(Saved entries)
-- ==== Sys2Proof/Machine/QueueCommands.lean ====
section
/-! DEFINITION. The meanings of the Strike Scheduler's events and commands (R67, R70, R71, R77 to R79). -/

namespace Sys2Proof.Machine

/-- STRIKE_DUE (R67). -/
def execStrikeDue (position : Nat) (s : State) : Result :=
  s.running fun s =>
    if s.strikeDueAt position then s.act fun e b => b.becomeDue e position else s

/-- LATE_DISCARD (R70). -/
def execLateDiscard (position : Nat) (s : State) : Result :=
  s.running fun s => if s.lateAt position then s.act fun _ b => b.removeAt position .late else s

/-- R71: the input's change at the Strike Scheduler. -/
def Body.takeAccess (b : Body) (asserted : Bool) : Body :=
  let b := b.setSched { b.sched with access := asserted }
  if asserted then b.removeAll .blocked fun k => k.state == .due else b

/-- ACCESS_STATE_EVENT (R71). The value it carries is the input's present one (log 22). -/
def execAccessStateEvent (asserted : Bool) (s : State) : Result :=
  s.running fun s =>
    let s := { s with belfry := asserted }
    if s.body.sched.access = asserted then s else s.act fun _ b => b.takeAccess asserted

/-- R77: the admission request of a TEST strike. -/
def State.testRequest (s : State) (bell force : Nat) : Request :=
  { bell := bell, force := force, sounding := s.now + (s.bell bell).lead (bandOf force) + 8,
    origin := .test, player := none, tunePosition := none, policy := .drop, slack := 0 }

/-- R77. -/
def State.ownTestStrike (s : State) (x : Nat × Nat) : State × Response :=
  if !(s.bell x.1).available || s.body.sched.access then s.refuse .unavailable
  else if (s.body.holder x.1).isSome then s.refuse .inUse
  else
    let r := s.body.decideAdmission s.env (s.testRequest x.1 x.2)
    let s' := (s.setBody r.1).finish
    match r.2 with
    | .admitted fire sounding _ _ => s'.done (u48 fire ++ u48 sounding)
    | .refused .full => s'.refuse .noSpace
    | .refused .unavailable => s'.refuse .unavailable
    | .refused _ => s'.refuse .inUse

/-- TEST_STRIKE (R77). -/
def execTestStrike (payload : List Byte) (s : State) : Result :=
  s.request payload parseTestStrike State.ownTestStrike

/-- R56, R78. -/
def Strike.bytes (k : Strike) : List Byte :=
  u8 k.bell ++ u8 k.force ++ u8 k.band.code ++ u48 k.sounding ++ u48 k.fire ++ u8 k.origin.code ++
  optional u8 k.player ++ optional (fun x => u32 x.1 ++ u16 x.2) k.tunePosition ++ u16 k.deferral ++
  u16 k.admittedLate ++ u48 k.clear ++ u8 k.state.code

/-- R78. -/
def Body.queueBytes (b : Body) (first : Nat) : List Byte :=
  let c := b.sched
  counter c.admitted ++ counter c.fired ++ counter c.withdrawn ++ counter c.discardedLate ++
  counter c.discardedBlocked ++ counter c.discardedUnavailable ++ u16 b.occupancy ++
  ((List.range 8).flatMap fun p => u16 (b.queuedCount p)) ++ u16 b.testCount ++ u8 b.tuneTotal ++
  c.quotas.flatMap u8 ++ u16 (c.horizon / 8) ++ u16 (c.lateLimit / 8) ++
  ((c.queue.drop first).take 4).flatMap Strike.bytes

/-- READ_QUEUE (R78). -/
def execReadQueue (payload : List Byte) (s : State) : Result :=
  s.request payload (parseByte 255) fun s first => s.done (s.body.queueBytes first)

/-- R79: some quota is lower than its player's queued count. -/
def Body.quotaTooLow (b : Body) (quotas : List Nat) : Bool :=
  (List.range 7).any fun i => decide (quotas.getD i 0 < b.queuedCount (i + 1))

/-- R79: the settings are written, strikes beyond the new late limit discarded, and the Player Bank handed
a settings event. -/
def Body.takeSettings (now : Nat) (b : Body) (quotas : List Nat) (horizon late : Nat) : Body :=
  let b := b.setSched { b.sched with quotas := quotas, horizon := 8 * horizon, lateLimit := 8 * late }
  (b.removeAll .late (b.tooLate now)).settingsEvent

/-- R79. -/
def State.ownSetQueue (s : State) (x : List Nat × Nat × Nat) : State × Response :=
  if s.body.quotaTooLow x.1 then s.refuse .inUse
  else (s.act fun e b => b.takeSettings e.now x.1 x.2.1 x.2.2).done []

/-- SET_QUEUE (R79). -/
def execSetQueue (payload : List Byte) (s : State) : Result :=
  s.request payload parseSetQueue State.ownSetQueue

end Sys2Proof.Machine
end

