-- ==== Sys2Proof/Machine/Step.lean ====
section
/-! DEFINITION. One step: the command at the front of the queue, or, on an empty queue, time (log 2). -/

namespace Sys2Proof.Machine

def step (s : State) : Host.Outcome State Fault Refusal :=
  match s.pending with
  | [] => .next s.idle
  | c :: rest => exec c { s with pending := rest }

/-- The command that a word spells is put at the front of the queue. No word spells one. -/
def State.withFetchWord (s : State) (nbits w : Nat) : State :=
  match decodeTableWord nbits w with
  | some c => { s with pending := c :: s.pending }
  | none => s

end Sys2Proof.Machine
end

### BRIEF
Exactly how many lines of the records include "match"? Provide the number by itself.

### WRITTEN RESPONSE
3